/-! ### The whole state -/

/-- The state of the part. -/
structure State where
  /-- The commands that wait, first in, first out (the model's own field). -/
  pending : List Instr
  /-- The reset line is asserted (R186). -/
  resetLine : Bool
  /-- Supply is absent (R183, R186). -/
  unpowered : Bool
  /-- The power-fail warning is asserted. -/
  warning : Bool
  op : OpState
  path : Option Path
  nv : NonVolatile
  settings : Settings
  store : Option StoreJob
  lanes : Table Lane 4
  channels : Table Channel 30
  trackers : Table Tracker 2
  timebases : Table Timebase 2
  /-- Raw-sample index of the next raw sample, counted from the first raw sample of RUNNING (2.1). -/
  sampleIndex : Nat
  selector : Selector
  accounts : Table Account 16
  clock : Clock
  queue : List Record
  archive : Archive
  tie : Tie
  msg : MessageLink
  notices : Notices
  /-- Random draws made so far (the model's own field, log 9). -/
  draws : Nat
  deriving DecidableEq, Repr

/-- Faults of the machine. There is none: the spec describes no event that stops the part (INVENTORY.md, Faults). -/
inductive Fault where
  deriving DecidableEq, Repr

/-- Refusals of the machine. -/
inductive Refusal where
  /-- Raised by an arm of `exec` whose command has no meaning yet; safe. No arm raises it. -/
  | notModelled (mnemonic : String)
  deriving DecidableEq, Repr

/-- The machine right after reset: supply is on, the power-on start has just begun (R183), the non-volatile memories are
those of a part never started (log 7). -/
def State.reset : State :=
  { pending := []
    resetLine := false
    unpowered := false
    warning := false
    op := .starting
    path := none
    nv := ⟨some Image.default, Table.all (some 0), Table.all Segment.erased⟩
    settings := Settings.default
    store := none
    lanes := Table.all Lane.initial
    channels := Table.all Channel.initial
    trackers := Table.all Tracker.initial
    timebases := Table.all Timebase.initial
    sampleIndex := 0
    selector := Selector.initial
    accounts := Table.all (Account.initial (Table.all 0) (BitVec.allOnes 39))
    clock := ⟨0, 0, 0, 15, none, false, false, false⟩
    queue := []
    archive := Archive.initial
    tie := Tie.initial false
    msg := ⟨[], none, false⟩
    notices := { Notices.initial with lows := 0b0011#4 }
    draws := 0 }

end Sys2Proof.Machine
end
● ● ● ● ● ● ●
Print out each record above exactly, with nothing omitted.

### Task solution
/-! ### The whole state -/

/-- The state of the part. -/
structure State where
  /-- The commands that wait, first in, first out (the model's own field). -/
  pending : List Instr
  /-- The reset line is asserted (R186). -/
  resetLine : Bool
  /-- Supply is absent (R183, R186). -/
  unpowered : Bool
  /-- The power-fail warning is asserted. -/
  warning : Bool
  op : OpState
  path : Option Path
  nv : NonVolatile
  settings : Settings
  store : Option StoreJob
  lanes : Table Lane 4
  channels : Table Channel 30
  trackers : Table Tracker 2
  timebases : Table Timebase 2
  /-- Raw-sample index of the next raw sample, counted from the first raw sample of RUNNING (2.1). -/
  sampleIndex : Nat
  selector : Selector
  accounts : Table Account 16
  clock : Clock
  queue : List Record
  archive : Archive
  tie : Tie
  msg : MessageLink
  notices : Notices
  /-- Random draws made so far (the model's own field, log 9). -/
  draws : Nat
  deriving DecidableEq, Repr

/-- Faults of the machine. There is none: the spec describes no event that stops the part (INVENTORY.md, Faults). -/
inductive Fault where
  deriving DecidableEq, Repr

/-- Refusals of the machine. -/
inductive Refusal where
  /-- Raised by an arm of `exec` whose command has no meaning yet; safe. No arm raises it. -/
  | notModelled (mnemonic : String)
  deriving DecidableEq, Repr

/-- The machine right after reset: supply is on, the power-on start has just begun (R183), the non-volatile memories are
those of a part never started (log 7). -/
def State.reset : State :=
  { pending := []
    resetLine := false
    unpowered := false
    warning := false
    op := .starting
    path := none
    nv := ⟨some Image.default, Table.all (some 0), Table.all Segment.erased⟩
    settings := Settings.default
    store := none
    lanes := Table.all Lane.initial
    channels := Table.all Channel.initial
    trackers := Table.all Tracker.initial
    timebases := Table.all Timebase.initial
    sampleIndex := 0
    selector := Selector.initial
    accounts := Table.all (Account.initial (Table.all 0) (BitVec.allOnes 39))
    clock := ⟨0, 0, 0, 15, none, false, false, false⟩
    queue := []
    archive := Archive.initial
    tie := Tie.initial false
    msg := ⟨[], none, false⟩
    notices := { Notices.initial with lows := 0b0011#4 }
    draws := 0 }

end Sys2Proof.Machine
end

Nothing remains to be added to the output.